Elizondo filed suit against UTSA and Parks alleging a 42 U.S.C. § 1983 First Amendment retaliation claim, as well as claims for violation of the False Claims Act, 31 U.S.C. § 3730(h), and the Texas Whistleblower Act, Tex. Gov’t Code Ann. § 554.001 et seq. (Vernon 1988). UTSA asserted sovereign immunity, as did Parks on all claims against him in his official capacity. The district court dismissed all of Elizondo’s claims against UTSA and against Parks other than the First Amendment retaliation claim. Both Parks and Elizondo then moved for summary judgment, and Parks asserted qualified immunity. After the district court denied Parks’s motion, Parks filed an interlocutory appeal with this court. Although noting that the district court applied the cor *302 rect legal framework for assessing a First Amendment retaliation claim at the time of its ruling, this court vacated the district court’s order and remanded the case in light of the Supreme Court’s holding in Garcetti, 547 U.S. 410, 126 S.Ct. 1951.
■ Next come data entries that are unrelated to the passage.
/-- Status 2 or 7 of a pass, element-wise pass, tile add or tile zero, 0 where it may run; k is the K of
the charge a pass meets (Table 3-2, Table 3-9, R158). A tile add reads its image from memory, the mash buffer or a
compute-die window: one in a host window ends with status 7, the model's choice (log entry 47). -/
def State.tileCheck (s : State) (o : Op) (k : Nat) : Nat :=
  let w := o.w
  let m := tMode w
  let wide := decide (m = 1 ∨ m = 2 ∨ m = 6)
  let tileBad := decide (192 ≤ tTile w)
  if reservedBits w (tileUse o.code) then 2
  else match o.code with
  | 1 =>
    if 4 < m ∨ (wide = true ∧ 64 < tCols w) then 2
    else if tileBad = true ∨ 128 < tRowBase w + tM w
        ∨ sramSize < tSrc w o.addr + (tM w - 1) * tStride w + passK m k * (if wide then 4 else 2) then 7
    else 0
  | 2 =>
    if m < 5 ∨ 6 < m ∨ (wide = true ∧ 64 < tCols w) ∨ ewReserved o.rcd = true
        ∨ expanderOk wide (ewExp o.rcd) (ewFmt o.rcd) = false then 2
    else if tileBad = true ∨ 128 < tRowBase w + tM w
        ∨ sramSize < tSrc w o.addr + (tM w - 1) * tStride w + ewLen m * (if wide then 4 else 2)
        ∨ sramSize < ewSrc o.rcd (o.av.getD 1 0) + (tM w - 1) * ewStride o.rcd + ewRowBytes m o.rcd
        ∨ (paramBytes (ewExp o.rcd) ≠ 0 ∧ sramSize < ewParams o.rcd + paramBytes (ewExp o.rcd)) then 7
    else 0
  | 3 => if tileBad = true ∨ o.addr % 64 ≠ 0 ∨ s.rangeMapped o.addr 0x40000 = false then 7 else 0
  | _ => if tileBad then 7 else 0

/-- Scoreboard class of a Tun operation (Table 3-5). -/
def tileClass (o : Op) : SbClass :=
  if (o.code = 1 ∨ o.code = 2) ∧ tAcc o.w = true ∧ tFinal o.w = false
      ∧ (tMode o.w = 0 ∨ tMode o.w = 3 ∨ tMode o.w = 4 ∨ tMode o.w = 5) then .exact
  else if o.code = 3 ∧ bitAt o.w 24 = true then .exact else .writer

/-! ### Start (R79, R81, R92, R175, R178, R179, R504) -/

def Die.tun (d : Die) (j : Fin 12) : Tun := d.tuns[j]
def Die.setTun (d : Die) (j : Fin 12) (t : Tun) : Die := { d with tuns := d.tuns.set j t }
def unitOf (n : Nat) : Fin 12 := ⟨n % 12, Nat.mod_lt _ (by decide)⟩

/-- The next operation a physical Tun takes: the first queued one of a logical Tun mapped to it, in issue
order, none while one is running (R69, R179). -/
def Die.nextTunOp (d : Die) (j : Fin 12) : Option Op :=
  if d.ops.any (fun o => o.cls == 2 && o.st == .running && o.phys == j.val) then none
  else d.ops.find? (fun o => o.cls == 2 && o.st == .queued && d.tunMap[unitOf o.unit] == j)

/-- An operation ends with a status and waits for its completion event. -/
def Die.endOp (d : Die) (o : Op) (status : Nat) : Die := d.putOp { o with st := .ended, status := status }

/-- The identity of the charge a pass meets on its own logical Tun (R179). -/
def Die.meets (d : Die) (o : Op) : Option Nat :=
  if o.decided then some o.load
  else if tSwap o.w then (d.logical[unitOf o.unit]).pend else some (d.logical[unitOf o.unit]).cur

/-- Width of the charge of a load identity: none for the charge of start-up and a zero load (R504). -/
def Die.loadWide (d : Die) (id : Nat) : Option Bool :=
  if id = 0 then none else some (ldWide (tabGet ⟨0, 0, []⟩ d.loads id).w)

def Die.loadK (d : Die) (id : Nat) : Nat := if id = 0 then 128 else ldK (tabGet ⟨0, 0, []⟩ d.loads id).w

/-- An operation inserted before another in the list of issued ones: a reload (R179). -/
def insertBefore : List Op → Nat → Op → List Op
  | [], _, r => [r]
  | o :: t, id, r => if o.id = id then r :: o :: t else o :: insertBefore t id r

/-- The reload of a charge ahead of a pass; it counts on no counter (R179). -/
def Die.reload (d : Die) (o : Op) (id : Nat) (j : Fin 12) : Die :=
  let l := tabGet ⟨0, 0, []⟩ d.loads id
  let r : Op := { o with
    id := d.nextId, code := 0, ctr := none, w := l.w, av := l.av, rcd := [], load := id, decided := true,
    row := 0, fails := [], phys := j.val }
  { d with ops := insertBefore d.ops o.id r, nextId := d.nextId + 1 }

/-- A pass whose charge is at hand begins: a swap exchanges the Tun's charges (R79), and the logical
Tun's current charge is the one met. -/
def Die.beginPass (d : Die) (o : Op) (j : Fin 12) (id : Nat) (swap : Bool) : Die :=
  let t := d.tun j
  let t := if swap then { t with charge := t.second, second := t.charge, pend := 0 } else t
  let lg := d.logical[unitOf o.unit]
  let lg := if o.decided then lg else if tSwap o.w then ⟨id, none⟩ else lg
  { ((d.setTun j t).putOp { o with st := .running, phys := j.val, decided := true, load := id }) with
    logical := d.logical.set (unitOf o.unit) lg }

/-- A tile operation has the entry of its tile, or waits there (R92, R93). -/
def Die.takeTile (d : Die) (o : Op) : Die :=
  if d.sb.any (fun e => e.who == o.id) then d else { d with sb := sbArrive d.sb (tTile o.w) o.id (tileClass o) }

def Die.hasTile (d : Die) (o : Op) : Bool := d.sb.any (fun e => e.who == o.id && e.held)

/-- A tile add reads its image: where it lies in tiles, it arrives at their entries as a reader, once (R91). -/
def State.takeImage (s : State) (cd : Cd) (o : Op) : State :=
  let who := whoMove cd.val o.id
  if o.code ≠ 3 ∨ s.sbHas who then s
  else s.sbMove who ((tilesOfRows o.addr 0x40000 0 1).filter (fun t => t != (cd.val, tTile o.w))) []

/-- A Tun takes its next operation (R175): a failing check ends it; a tile held by others keeps it
queued; a load fills the second charge; a pass finds its charge, or is preceded by a reload. Where several statuses
apply, 2 and 7 of the parameters come before 3, and the width's 2 last (log entry 47). An operation sent to a retired Tun
stops with status 4 (R104). -/
def tunStart (cd : Cd) (j : Fin 12) (s : State) : State :=
  let d := s.die cd
  if d.mode = .fenced then s
  else match d.nextTunOp j with
  | none => s
  | some o =>
    if d.tunUp[j] = false then s.setDie cd (d.putOp { o with st := .stopped, phys := j.val, status := 4 })
    else if o.code = 0 then
      let zero := decide (o.decided = true ∧ o.load = 0)
      let st := if zero then 0 else loadCheck o.w o.addr
      if st ≠ 0 then s.setDie cd (d.endOp { o with phys := j.val } st)
      else
        let id := if o.decided then o.load else o.id
        let c := if zero then Charge.zero else s.loadCharge cd o.w o.addr id
        let t := { d.tun j with second := c, pend := 1 }
        let e := (d.setTun j t).putOp { o with st := .running, phys := j.val, poison := c.poison }
        let e := if o.decided then e else
          { e with
            loads := tabSet e.loads id ⟨id, o.w, o.av⟩
            logical := e.logical.set (unitOf o.unit) { e.logical[unitOf o.unit] with pend := some id } }
        s.setDie cd e
    else if o.code = 1 then
      let st := s.tileCheck o (((d.meets o).map d.loadK).getD 128)
      if st ≠ 0 then s.setDie cd (d.endOp { o with phys := j.val } st)
      else match d.meets o with
      | none => s.setDie cd (d.endOp { o with phys := j.val } 3)
      | some id =>
        let wide := decide (tMode o.w = 1 ∨ tMode o.w = 2)
        if (d.loadWide id).isSome && d.loadWide id != some wide then
          s.setDie cd (d.endOp { o with phys := j.val } 2)
        else
          let d := d.takeTile o
          if d.hasTile o = false then s.setDie cd d
          else if (d.tun j).charge.src = id then s.setDie cd (d.beginPass o j id false)
          else if (d.tun j).second.src = id ∧ (d.tun j).pend ≠ 0 then s.setDie cd (d.beginPass o j id true)
          else s.setDie cd (d.reload o id j)
    else
      let st := s.tileCheck o 128
      if st ≠ 0 then s.setDie cd (d.endOp { o with phys := j.val } st)
      else
        let t := (s.setDie cd (d.takeTile o)).takeImage cd o
        if (t.die cd).hasTile o && t.sbHeld (whoMove cd.val o.id) then
          t.updDie cd (fun d => d.putOp { o with st := .running, phys := j.val })
        else t
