-- ==== Sys2Proof/Certificates/Slice0/Obligations.lean ====
section
/-! DEFINITION. The statements for the provers. Each is about the model's own exec, step or functions; hypotheses are on
the state and the operands alone, and what a command completes with is stated as the state that exec answers. -/

open Sys2Proof Sys2Proof.Machine Sys2Proof.Safety

namespace Sys2Proof.Claims

/-- The command answers the state t. -/
abbrev Gives (i : Instr) (s t : State) : Prop := exec i s = .next t

/-- The word is the next instruction of a running sequencer that nothing stalls, it holds no reserved code, it has the
class and the operation, and its guard lets it execute (R148–R150, R176). -/
def Ready (s : State) (cd : Cd) (w : IWord) (cls op : Nat) : Prop :=
  (s.die cd).issues w cls op = true ∧ (s.die cd).guardOn w.toNat = true

/-- A die replaced and its program counter at the next instruction: nothing else changes. -/
abbrev andOn (s : State) (cd : Cd) (d : Die) : State := s.setDie cd { d with pc := d.pc + 16 }

/-- Scalar operations with two operands and a result in s[rd] (Table 5-6): command, op, result. -/
def aluRows : List ((Cd → IWord → Instr) × Nat × (Word → Word → Word)) :=
  [(.add, 0x01, fun a t => a + t), (.sub, 0x02, fun a t => a - t), (.mul, 0x03, fun a t => a * t),
   (.and, 0x04, fun a t => a &&& t), (.or, 0x05, fun a t => a ||| t), (.xor, 0x06, fun a t => a ^^^ t),
   (.shl, 0x07, fun a t => a <<< (t.toNat % 32)), (.shr, 0x08, fun a t => a >>> (t.toNat % 32)),
   (.sra, 0x09, fun a t => BitVec.ofInt 32 (a.toInt / 2 ^ (t.toNat % 32))),
   (.fadd, 0x0B, f32Op (vAdd .nearest)), (.fmul, 0x0C, f32Op vMul)]

/-- Comparisons (Table 5-6): command, op, the predicate's new value. -/
def cmpRows : List ((Cd → IWord → Instr) × Nat × (Word → Word → Bool)) :=
  [(.cmpEq, 0x10, fun a t => decide (a = t)), (.cmpNe, 0x11, fun a t => decide (a ≠ t)),
   (.cmpLt, 0x12, fun a t => decide (a.toInt < t.toInt)), (.cmpGe, 0x13, fun a t => decide (t.toInt ≤ a.toInt)),
   (.cmpLtu, 0x14, fun a t => decide (a.toNat < t.toNat)), (.fcmpLt, 0x15, fcmpLt), (.fcmpGe, 0x16, fcmpGe)]

/-- Operations on predicates (Table 5-6): command, op, the predicate's new value from p[rs1] and p[rs2]. -/
def predRows : List ((Cd → IWord → Instr) × Nat × (Bool → Bool → Bool)) :=
  [(.pand, 0x18, fun a b => a && b), (.por, 0x19, fun a b => a || b), (.pnot, 0x1A, fun a _ => !a)]

/-- p0 keeps its 1, another predicate takes the value (R146). -/
def predAfter (d : Die) (rd : Nat) (v : Bool) : Die :=
  if h : 0 < rd ∧ rd < 8 then { d with p := d.p.set rd v h.2 } else d

/-- An s register, a register or counter by its index (R146, R152). -/
abbrev sReg (d : Die) (i : Nat) : Word := d.getS i
abbrev aReg (d : Die) (i : Nat) : Addr := d.getA i

end Sys2Proof.Claims

open Sys2Proof.Claims

/-- R152 with Table 5-6: arithmetic, logic, shifts and F32 operations. s[rd] takes the result of s[rs1] and t, the next
instruction follows, and nothing else of the machine changes. -/
def Sys2Proof.Claims.ScalarArithmeticResult : Prop :=
  ∀ r ∈ aluRows, ∀ (cd : Cd) (w : IWord) (s : State), Ready s cd w 0 r.2.1 →
    Gives (r.1 cd w) s (andOn s cd ((s.die cd).setS (iRd w.toNat)
      (r.2.2 (sReg (s.die cd) (iRs1 w.toNat)) ((s.die cd).opT w.toNat))))

/-- R152 with Table 5-6 and R146: comparisons write p[rd]; a comparison that names p0 leaves it 1 and goes on; nothing
else changes. The operations on predicates likewise. -/
def Sys2Proof.Claims.ScalarPredicateResult : Prop :=
  (∀ r ∈ cmpRows, ∀ (cd : Cd) (w : IWord) (s : State), Ready s cd w 0 r.2.1 →
    Gives (r.1 cd w) s (andOn s cd (predAfter (s.die cd) (iRd w.toNat)
      (r.2.2 (sReg (s.die cd) (iRs1 w.toNat)) ((s.die cd).opT w.toNat))))) ∧
  (∀ r ∈ predRows, ∀ (cd : Cd) (w : IWord) (s : State), Ready s cd w 0 r.2.1 →
    Gives (r.1 cd w) s (andOn s cd (predAfter (s.die cd) (iRd w.toNat)
      (r.2.2 ((s.die cd).getP (iRs1 w.toNat)) ((s.die cd).getP (iRs2 w.toNat))))))
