section
/-! PROOF. Scalar instructions (R152, Table 5-6): the row of each command, its result spelled as the table does. -/

namespace Sys2Proof.Proofs.ScalarResults

open Sys2Proof.Machine Sys2Proof.Claims Sys2Proof.Proofs.Issue Sys2Proof.Proofs.Branches

/-! ### Operands and results in the spelling of the table -/

theorem sshiftRight_eq_div (a : Word) (n : Nat) : a.sshiftRight n = BitVec.ofInt 32 (a.toInt / 2 ^ n) := by
  rw [BitVec.sshiftRight, Int.shiftRight_eq_div_pow]
  norm_cast

theorem cmpLt_eq (a b : Word) : cmpLt a b = decide (a.toInt < b.toInt) := rfl

theorem cmpGe_eq (a b : Word) : cmpGe a b = decide (b.toInt ≤ a.toInt) := by
  simp [cmpGe, BitVec.slt, ← decide_not, not_lt]

theorem cmpLtu_eq (a b : Word) : cmpLtu a b = decide (a.toNat < b.toNat) := rfl

theorem ofNat_fld (w : IWord) (lo n : Nat) : BitVec.ofNat n (fld w.toNat lo n) = w.extractLsb' lo n := by
  apply BitVec.eq_of_toNat_eq
  simp [fld, BitVec.extractLsb'_toNat]

theorem sext48_fld (w : IWord) : sext48 (iImm32 w.toNat) = (w.extractLsb' 32 32).signExtend 48 := by
  show BitVec.ofNat 48 (ofSigned 48 (toSigned 32 (fld w.toNat 32 32))) = _
  rw [toSigned_fld, ofNat_ofSigned, BitVec.signExtend]

theorem sext48_toNat (v : Word) : sext48 v.toNat = v.signExtend 48 := by
  show BitVec.ofNat 48 (ofSigned 48 (toSigned 32 v.toNat)) = _
  have h : toSigned 32 v.toNat = v.toInt := by
    rw [BitVec.toInt_eq_toNat_cond]
    simp [toSigned, Nat.mod_eq_of_lt v.isLt]
  rw [h, ofNat_ofSigned, BitVec.signExtend]

/-- Where the index is of the file, a predicate written is the table's: p0 keeps its 1. -/
theorem setP_eq_predAfter (d : Die) {rd : Nat} (h : rd < 8) (v : Bool) : d.setP rd v = predAfter d rd v := by
  simp only [Die.setP, predAfter, Nat.mod_eq_of_lt h]
  by_cases h0 : rd = 0
  · simp [h0]
  · rw [if_neg h0, dif_pos ⟨by omega, h⟩]

/-- A word that writes a predicate and holds no reserved code names a predicate. -/
theorem rd_lt_eight {w : Nat} (hres : seqReserved w = false) (hcls : iCls w = 0)
    (hop : (0x10 ≤ iOp w ∧ iOp w ≤ 0x16) ∨ (0x18 ≤ iOp w ∧ iOp w ≤ 0x1A) ∨ iOp w = 0x29) : iRd w < 8 := by
  simp only [seqReserved, hcls] at hres
  by_contra hrd
  have hbad : decide (8 ≤ iRd w) = true := decide_eq_true (by omega)
  have huse : ∃ m, scalarUse w = some (m, true) := by
    unfold scalarUse
    rcases hop with hcmp | ⟨hlo, hhi⟩ | hsum
    · simp (disch := omega) only [if_neg, if_pos hcmp, hbad]
      exact ⟨_, rfl⟩
    · obtain h | h | h : iOp w = 0x18 ∨ iOp w = 0x19 ∨ iOp w = 0x1A := by omega
      all_goals simp [h, hbad]
    · simp [hsum, hbad]
  obtain ⟨m, huse⟩ := huse
  simp [huse] at hres

section
variable {s : State} {cd : Cd} {w : IWord} {op : Nat}

theorem ready_rd_lt_eight (h : Ready s cd w 0 op) (hop : (0x10 ≤ op ∧ op ≤ 0x16) ∨ (0x18 ≤ op ∧ op ≤ 0x1A) ∨ op = 0x29) :
    iRd w.toNat < 8 := by
  obtain ⟨hres, hcls, rfl⟩ := issues_decoded h.1
  exact rd_lt_eight hres hcls hop

theorem aluOp_ready (h : Ready s cd w 0 op) (f : Word → Word → Word) : scalarOp cd w op (aluOp f) s =
    andOn s cd ((s.die cd).setS (iRd w.toNat) (f (sReg (s.die cd) (iRs1 w.toNat)) ((s.die cd).opT w.toNat))) :=
  scalarOp_ready h _

theorem setP_ready (h : Ready s cd w 0 op) (hop : (0x10 ≤ op ∧ op ≤ 0x16) ∨ (0x18 ≤ op ∧ op ≤ 0x1A)) (f : Nat → Die → Bool) :
    scalarOp cd w op (fun x d => d.setP (iRd x) (f x d)) s =
      andOn s cd (predAfter (s.die cd) (iRd w.toNat) (f w.toNat (s.die cd))) := by
  rw [scalarOp_ready h, setP_eq_predAfter _ (ready_rd_lt_eight h (by tauto))]

theorem cmpOp_ready (h : Ready s cd w 0 op) (hop : 0x10 ≤ op ∧ op ≤ 0x16) (f : Word → Word → Bool) :
    scalarOp cd w op (cmpOp f) s =
      andOn s cd (predAfter (s.die cd) (iRd w.toNat) (f (sReg (s.die cd) (iRs1 w.toNat)) ((s.die cd).opT w.toNat))) :=
  setP_ready h (.inl hop) _

end

/-! ### The rows -/

theorem scalarArithmeticResult : ScalarArithmeticResult := by
  intro r hr cd w s h
  simp only [aluRows, List.mem_cons, List.not_mem_nil, or_false] at hr
  rcases hr with rfl | rfl | rfl | rfl | rfl | rfl | rfl | rfl | rfl | rfl | rfl
  case inr.inr.inr.inr.inr.inr.inr.inr.inl =>
    simp only [← sshiftRight_eq_div]
    exact congrArg Host.Outcome.next (aluOp_ready h _)
  all_goals exact congrArg Host.Outcome.next (aluOp_ready h _)

theorem comparisons_write_predicate (r) (hr : r ∈ cmpRows) (cd : Cd) (w : IWord) (s : State) (h : Ready s cd w 0 r.2.1) :
    Gives (r.1 cd w) s (andOn s cd (predAfter (s.die cd) (iRd w.toNat)
      (r.2.2 (sReg (s.die cd) (iRs1 w.toNat)) ((s.die cd).opT w.toNat)))) := by
  simp only [cmpRows, List.mem_cons, List.not_mem_nil, or_false] at hr
  rcases hr with rfl | rfl | rfl | rfl | rfl | rfl | rfl
  case inr.inr.inr.inl =>
    simp only [← cmpGe_eq]
    exact congrArg Host.Outcome.next (cmpOp_ready h (by decide) _)
  case inr.inl =>
    have hne (a b : Word) : decide (a ≠ b) = cmpNe a b := by
      by_cases h : a = b <;> simp [cmpNe, h]
    simp only [hne]
    exact congrArg Host.Outcome.next (cmpOp_ready h (by decide) _)
  all_goals exact congrArg Host.Outcome.next (cmpOp_ready h (by decide) _)

theorem predicate_operations_write_predicate (r) (hr : r ∈ predRows) (cd : Cd) (w : IWord) (s : State)
    (h : Ready s cd w 0 r.2.1) :
    Gives (r.1 cd w) s (andOn s cd (predAfter (s.die cd) (iRd w.toNat)
      (r.2.2 ((s.die cd).getP (iRs1 w.toNat)) ((s.die cd).getP (iRs2 w.toNat))))) := by
  simp only [predRows, List.mem_cons, List.not_mem_nil, or_false] at hr
  rcases hr with rfl | rfl | rfl <;> exact congrArg Host.Outcome.next (setP_ready h (by decide) _)

theorem scalarMoveResult : ScalarMoveResult := by
  intro cd w s
  refine ⟨fun h => ?nop, fun h => ?li, fun h => ?itof, fun h => ?ftoi, fun h => ?ali, fun h => ?aadd, fun h => ?cntrd,
    fun h => ?cnterr, fun h => ?whoami, fun h => ?clock⟩
  case li => rw [← ofNat_fld]; exact congrArg Host.Outcome.next (scalarOp_ready h _)
  case ali => rw [← ofNat_fld]; exact congrArg Host.Outcome.next (scalarOp_ready h _)
  case aadd => rw [← sext48_toNat]; exact congrArg Host.Outcome.next (scalarOp_ready h _)
  all_goals exact congrArg Host.Outcome.next (scalarOp_ready h _)

/-- Settles O1: each command of a row through the lemma of its form of issue. -/
theorem scalarComputes : Obligations.ScalarComputes :=
  ⟨scalarArithmeticResult, ⟨comparisons_write_predicate, predicate_operations_write_predicate⟩, scalarMoveResult⟩

end Sys2Proof.Proofs.ScalarResults
end

section
/-! PROOF. Sequencer instructions that are guarded off, and those that wait for a summary slot or a counter (R149, R167,
R174). -/

namespace Sys2Proof.Proofs.GuardsAndSlots

open Sys2Proof.Machine Sys2Proof.Claims Sys2Proof.Proofs.Issue Sys2Proof.Proofs.ScalarResults
open Sys2Proof.Proofs.Branches

/-! ### Guarded off -/

/-- A command that is the issue of one instruction of its die: an effect on the die alone, or on the whole state. -/
def IssuesOne (c : Cd → IWord → Instr) (cls op : Nat) : Prop :=
  ∀ (cd : Cd) (w : IWord) (s : State), (∃ f, exec (c cd w) s = .next (issueDie cd w cls op f s)) ∨
    (∃ f, exec (c cd w) s = .next (issueAll cd w cls op f s))
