-- ==== Sys2Proof/Syntax.lean ====
section
/-! DEFINITION. Instr: the commands of the module, one constructor per row of the command table, with the row's operands.
A command is a mailbox or security command executed by firmware, a register write or read, an event on a pin, a packet or
flit that arrives, a timer that expires, or one instruction executed by a logical core. -/
namespace Sys2Proof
On remand and after receiving supplemental briefing on Garcetti, the district court granted summary judgment to Parks, finding that Elizondo’s comments to Parks were made pursuant to his official duties and were therefore unprotected by the First Amendment. In reaching its conclusion, the district court noted that Parks called the meeting during which Elizondo allegedly made the comments about fraud and that the subject matter of the speech concerned Elizondo’s continued employment — his pay, duties, and to whom he would report. The district court found that official duties of any job included meeting with a supervisor to discuss a new assignment and continued employment. Even though reporting fraud was a matter of public concern, the communications all related to Elizondo’s job. Thus, because Elizondo could not establish violation of a constitutional right, the district court granted Parks’s motion for summary judgment based on qualified immunity. Elizondo timely appealed to this court.

II.

This court reviews a district court’s summary judgment de novo, including judgments based on qualified immunity, applying the same standard as the district court. See Gen. Universal Sys. v. HAL Inc., 500 F.3d 444, 448 (5th Cir.2007). Summary judgment is appropriate if the moving party can show that “there is no genuine dispute as to any material fact and the movant is entitled to judgment as a matter of law.” Fed.R.Civ.P.